-- Work instruction --
The first line of the data below and every line after it, through the one with "R112, R129). -/", must be transcribed without change.

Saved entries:
┌──

-- ==== Sys2Proof/Machine/Operands.lean ====
section
/-! DEFINITION. What the blocks read: the configuration of an arm, the attributes as they read at runtime (R2, R3), cell
sets (R6), queues and heads (R25), demand (R35), roles and conditions (R90, R91), the hold and the outputs (R73, R147,
R151), and what times timers run for. Nothing here changes state. -/

namespace Sys2Proof.Machine

/-! ## Configuration and part state -/

/-- The working configuration. -/
def State.cfg (s : State) : JunctionConfig := s.scu.cfg

/-- The configuration of an arm. -/
def State.arm (s : State) (i : Arm) : ArmConfig := s.cfg.arms.get i

/-- The part state. -/
def State.part (s : State) : PartState := s.scu.part

/-- The arm is present (R1). -/
def State.present (s : State) (i : Arm) : Bool := (s.arm i).present

/-- The arm is present and has a neighbour, so a neighbour record and a report entry (R1, R112, R129). -/
def State.hasNeighbour (s : State) (i : Arm) : Bool := s.present i && (s.arm i).neighbour != 0

/-- The part states in which filters run, segment ends take counts, and FLI and NBM work (R60, R90, R128, R130). -/
def PartState.working : PartState → Bool
  | .loading => false
  | .unconfigured => false
  | .settling => false
  | .listening => true
  | .recovering => true
  | .running => true
  | .faulted => true

/-- The part states in which FLOOR REPORTs are sent (R128). -/
def PartState.reporting : PartState → Bool
  | .loading => false
  | .unconfigured => false
  | .settling => false
  | .listening => false
  | .recovering => true
  | .running => true
  | .faulted => true

/-- The part states in which MTP accepts the acting commands (R178). -/
def PartState.acting (p : PartState) : Bool := p.working

/-- The silence window: the silence multiple times T, in ms (R13, R132, R170). -/
def silenceWindow (c : JunctionConfig) : Nat :=
  (match c.silenceMultiple with
   | .x3 => 3
   | .x5 => 5
   | .x8 => 8) * c.reportInterval

/-- One bit time of the floor line in µs (R113). -/
def bitTime (c : JunctionConfig) : Nat :=
  match c.bitRate with
  | .k125 => 8
  | .k250 => 4
  | .k500 => 2

/-! ## Timers -/

/-- The timer is running. -/
def Timer.isRunning : Timer → Bool
  | .stopped => false
  | .running _ => true
  | .expired => false

/-- The timer is running and has run for `ms` milliseconds. -/
def Timer.reached (ms : Nat) : Timer → Bool
  | .stopped => false
  | .running elapsed => ms ≤ elapsed
  | .expired => false

/-- One millisecond passes for a timer. -/
def Timer.tick : Timer → Timer
  | .stopped => .stopped
  | .running elapsed => .running (elapsed + 1)
  | .expired => .expired

/-! ## Attributes, cells and movements -/

/-- The closure cause set of an arm is not empty (R3). -/
def State.closed (s : State) (i : Arm) : Bool := (s.closures.get i).operator || (s.closures.get i).detector

/-- INBOUND as it reads at runtime: 0 on an absent arm and on a closed one (R1, R3). -/
def State.inbound (s : State) (i : Arm) : Bool := s.present i && (s.arm i).inbound && !s.closed i

/-- OUTBOUND as it reads at runtime (R1, R3). -/
def State.outbound (s : State) (i : Arm) : Bool := s.present i && (s.arm i).outbound && !s.closed i

/-- The queue capacity of an arm, from its configured attributes (R2, R25). -/
def State.queueCapacity (s : State) (i : Arm) : Nat :=
  if s.present i && (s.arm i).inbound then (if (s.arm i).queue then 4 else 1) else 0

/-- The configuration of the movement from `i` to `j` (R7). -/
def State.path (s : State) (i j : Arm) : PathConfig := (s.cfg.paths.get i).get j

/-- The movement from `i` to `j` is permitted (R7). -/
def State.permitted (s : State) (i j : Arm) : Bool := i != j && (s.path i j).permitted

/-- The cell set of the movement from `i` to `j`: cells i, i+1 and so on up to j−1, mod 4 (R6). -/
def cellSet (i j : Arm) : List Arm :=
  match j - i with
  | 0 => []
  | 1 => [i]
  | 2 => [i, i + 1]
  | 3 => [i, i + 1, i + 2]

/-- Two cell sets have a cell in common. -/
def cellsMeet (a b : List Arm) : Bool := a.any fun k => b.contains k

/-- The state of cell `k`. -/
def State.cell (s : State) (k : Arm) : Cell := s.xu.cells.get k

/-- Cell `k` can be taken by a grant to carrier `id`: FREE, or RESERVED for that carrier (R51, R57). -/
def Cell.takable (id : CarrierId) : Cell → Bool
  | .free => true
  | .held _ => false
  | .reserved c => c == id
  | .emergency => false
  | .unknown => false

/-- Every cell of the movement from `i` to `j` is FREE or RESERVED for carrier `id` (R57, R77, R154). -/
def State.cellsTakable (s : State) (i j : Arm) (id : CarrierId) : Bool :=
  (cellSet i j).all fun k => (s.cell k).takable id

/-- The movement record with entry arm `i` (R55). -/
def State.move (s : State) (i : Arm) : Option Movement := s.xu.moves.get i

/-- The status is GRANTED. -/
def EntryStatus.isGranted : EntryStatus → Bool
  | .granted _ _ => true
  | .crossing _ _ => false

/-- The entry is the carrier's GRANTED entry. -/
def Entry.grantedTo (id : CarrierId) (e : Entry) : Bool := e.id == id && e.status.isGranted

/-- The entry arm of the movement record that holds a GRANTED entry of carrier `id`. -/
def State.grantOf (s : State) (id : CarrierId) : Option Arm :=
  Arm.list.find? fun i => match s.move i with
    | none => false
    | some m => m.carriers.any (Entry.grantedTo id)

/-- The entry arm of the movement record that holds a CROSSING entry of carrier `id`. -/
def State.crossingOf (s : State) (id : CarrierId) : Option Arm :=
  Arm.list.find? fun i => match s.move i with
    | none => false
    | some m => m.carriers.any fun e => e.id == id && !e.status.isGranted

/-- Carrier `id` stands in the carrier list of a movement record (R26). -/
def State.inMovement (s : State) (id : CarrierId) : Bool :=
  Arm.list.any fun i => match s.move i with
    | none => false
    | some m => m.carriers.any fun e => e.id == id

/-- Carrier `id` stands in the unmatched list; an entry with ID 0 is not matched (R31, log 22). -/
def State.inUnmatched (s : State) (id : CarrierId) : Bool :=
  id != 0 && s.xu.unmatched.any fun u => u.id == id

/-! ## Queues -/

/-- The queue of an arm, head first. -/
def State.queue (s : State) (i : Arm) : List Carrier := s.aqu.queues.get i

/-- The head of an arm's queue (R25). -/
def State.head (s : State) (i : Arm) : Option Carrier := (s.queue i).head?

/-- The record of a carrier in the queue of an arm. -/
def State.recordOn (s : State) (i : Arm) (id : CarrierId) : Option Carrier :=
  (s.queue i).find? fun c => c.id == id

/-- The arm in whose queue a carrier is held. -/
def State.queuedOn (s : State) (id : CarrierId) : Option Arm :=
  Arm.list.find? fun i => (s.recordOn i id).isSome

/-- The record of a carrier, in whatever queue it is held. -/
def State.record (s : State) (id : CarrierId) : Option Carrier :=
  (s.queuedOn id).bind fun i => s.recordOn i id

/-- The record is the head of its queue. -/
def State.isHead (s : State) (i : Arm) (id : CarrierId) : Bool :=
  match s.head i with
  | none => false
  | some h => h.id == id

/-- A record counts in the demand toward arm `j`: its exit is `j` and it holds no grant (R23, R35). -/
def Carrier.demands (j : Arm) (c : Carrier) : Bool := c.exit == j && c.state != .granted

/-- The demand toward an arm, capped at 15 (R35). -/
def State.demand (s : State) (j : Arm) : Nat :=
  min 15 (((s.queue 0).countP (Carrier.demands j)) + ((s.queue 1).countP (Carrier.demands j))
    + ((s.queue 2).countP (Carrier.demands j)) + ((s.queue 3).countP (Carrier.demands j)))

/-! ## Segment ends -/

/-- The segment-end record of an arm. -/
def State.seg (s : State) (i : Arm) : SegEnd := s.segs.get i

/-- The neighbour record of an arm. -/
def State.nbr (s : State) (i : Arm) : Neighbour := s.nbrs.get i

/-- The role of an arm's segment end (R91). -/
def State.role (s : State) (i : Arm) : Role :=
  if (s.arm i).neighbour = 0 then .spur
  else if s.cfg.nodeAddress < (s.arm i).neighbour then .lock else .far

/-- The condition of a segment end, from its two flags (R90). -/
def SegEnd.condition (g : SegEnd) : Condition :=
  if g.unsure then .unsure else if g.isolated then .isolated else .active

/-- The effective capacity (R94). -/
def SegEnd.capacity (configured : Nat) (g : SegEnd) : Nat :=
  match g.capN with
  | none => configured
  | some c => min configured c

/-- The effective capacity of an arm's segment end (R94). -/
def State.effCapacity (s : State) (i : Arm) : Nat := (s.seg i).capacity (s.arm i).capacity

/-- The fixed direction of a one-way lock end (R103). -/
def State.fixedDirection (s : State) (i : Arm) : Option Direction :=
  match s.role i, (s.arm i).kind with
  | .lock, .oneWayUp => some .outbound
  | .lock, .oneWayDown => some .inbound
  | .lock, .twoWay => none
  | .far, _ => none
  | .spur, _ => none

/-- The held limit of a far end is valid: its epoch is this node's own (R99). No epoch is taken as 0. -/
def State.heldValid (s : State) (i : Arm) : Bool :=
  s.scu.epoch != 0 && (s.seg i).heldEpoch == s.scu.epoch

/-- The headroom of a far end: (held limit − (E + R)) read as a signed value (R97). -/
def SegEnd.headroom (g : SegEnd) : Int := (g.heldLimit - (g.e + BitVec.ofNat 8 g.r)).toInt

/-- The admission test of the segment end of an arm (R97, R111). -/
def State.admits (s : State) (i : Arm) : Bool :=
  s.present i && s.part != .faulted && (s.seg i).condition == .active &&
  match s.role i with
  | .lock => (s.seg i).dir == .outbound && (s.seg i).occ + (s.seg i).r < s.effCapacity i
  | .spur => (s.seg i).dir == .outbound && (s.seg i).occ + (s.seg i).r < s.effCapacity i
  | .far => (s.nbr i).state == .live && (s.seg i).dirN == some .inbound && s.heldValid i
      && decide (1 ≤ (s.seg i).headroom)

/-- Every neighbour record is LIVE (R130). -/
def State.allLive (s : State) : Bool :=
  Arm.list.all fun i => !s.hasNeighbour i || (s.nbr i).state == .live

/-- An arm is isolating (R130). -/
def Neighbour.isolating (n : Neighbour) : Bool := n.state != .live || n.mismatch != .none

/-! ## Walkway -/

/-- An arm is in the walkway arm set (R9, R140). -/
def State.walkArm (s : State) (i : Arm) : Bool := s.present i && (s.arm i).walkway

/-- The walkway is working (R140). -/
def State.walkWorking (s : State) : Bool :=
  Arm.list.any (fun i => s.walkArm i) && s.cfg.walkMode != .off

/-- A movement involves the walkway (R148). -/
def State.involvesWalk (s : State) (i j : Arm) : Bool := s.walkArm i || s.walkArm j

/-- The walkway permits a grant in a round or a follow-on grant (R148). -/
def State.walkPermits (s : State) (i j : Arm) : Bool :=
  match s.wkp.state with
  | .closed => true
  | .closing => !s.involvesWalk i j
  | .opened => !s.involvesWalk i j

/-- The walkway permits a rescue grant (R148). -/
def State.walkPermitsRescue (s : State) (i j : Arm) : Bool :=
  match s.wkp.state with
  | .closed => true
  | .closing => true
  | .opened => !s.involvesWalk i j

/-! ## Hold and outputs -/

/-- The hold-cause set is not empty (R151). -/
def State.held (s : State) : Bool := s.hld.overrun || s.hld.unauthorised || s.hld.operator

/-- The hold-cause set contains OVERRUN or UNAUTHORISED_ENTRY (R52, R156, R158). -/
def State.heldForCarrier (s : State) : Bool := s.hld.overrun || s.hld.unauthorised

/-- The HOLD beacon, and the hold flag of every FLOOR REPORT (R115, R151). -/
def State.beacon (s : State) : Bool := s.held || s.part == .faulted

/-- New grants can be executed: RUNNING and not held (R57). -/
def State.granting (s : State) : Bool := s.part == .running && !s.held

/-- The GO lamp of an arm (R73). -/
def State.goLamp (s : State) (i : Arm) : Bool :=
  s.part == .running && match s.move i with
    | none => false
    | some m => m.carriers.any fun e => e.status.isGranted

/-- The WALK lamp (R147). -/
def State.walkLamp (s : State) : Bool := s.part == .running && s.wkp.state == .opened

/-- The line is idle: recessive for 12 bit times or more (R114). -/
def State.lineIdle (s : State) : Bool := 12 ≤ s.fli.rx.rest

/-- The bits of a 10-bit character on the floor line (R113) and on an arm link (R18): start bit, 8 data bits from the least
significant, stop bit. -/
def charBits (c : Byte) : List Bool :=
  false :: ((List.range 8).map fun k => c.getLsbD k) ++ [true]

/-- FLDE at bit time `k` of the attempt on the line: asserted for each dominant bit (logic 0) sent, and at no other time
(R113). -/
def State.flde (s : State) (k : Nat) : Bool :=
  s.fli.tx.state == .sending && !((s.fli.tx.build.flatMap charBits).getD k true)

end Sys2Proof.Machine
end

└──

-- Expected answer --
-- ==== Sys2Proof/Machine/Operands.lean ====
section
/-! DEFINITION. What the blocks read: the configuration of an arm, the attributes as they read at runtime (R2, R3), cell
sets (R6), queues and heads (R25), demand (R35), roles and conditions (R90, R91), the hold and the outputs (R73, R147,
R151), and what times timers run for. Nothing here changes state. -/

namespace Sys2Proof.Machine

/-! ## Configuration and part state -/

/-- The working configuration. -/
def State.cfg (s : State) : JunctionConfig := s.scu.cfg

/-- The configuration of an arm. -/
def State.arm (s : State) (i : Arm) : ArmConfig := s.cfg.arms.get i

/-- The part state. -/
def State.part (s : State) : PartState := s.scu.part

/-- The arm is present (R1). -/
def State.present (s : State) (i : Arm) : Bool := (s.arm i).present

/-- The arm is present and has a neighbour, so a neighbour record and a report entry (R1, R112, R129). -/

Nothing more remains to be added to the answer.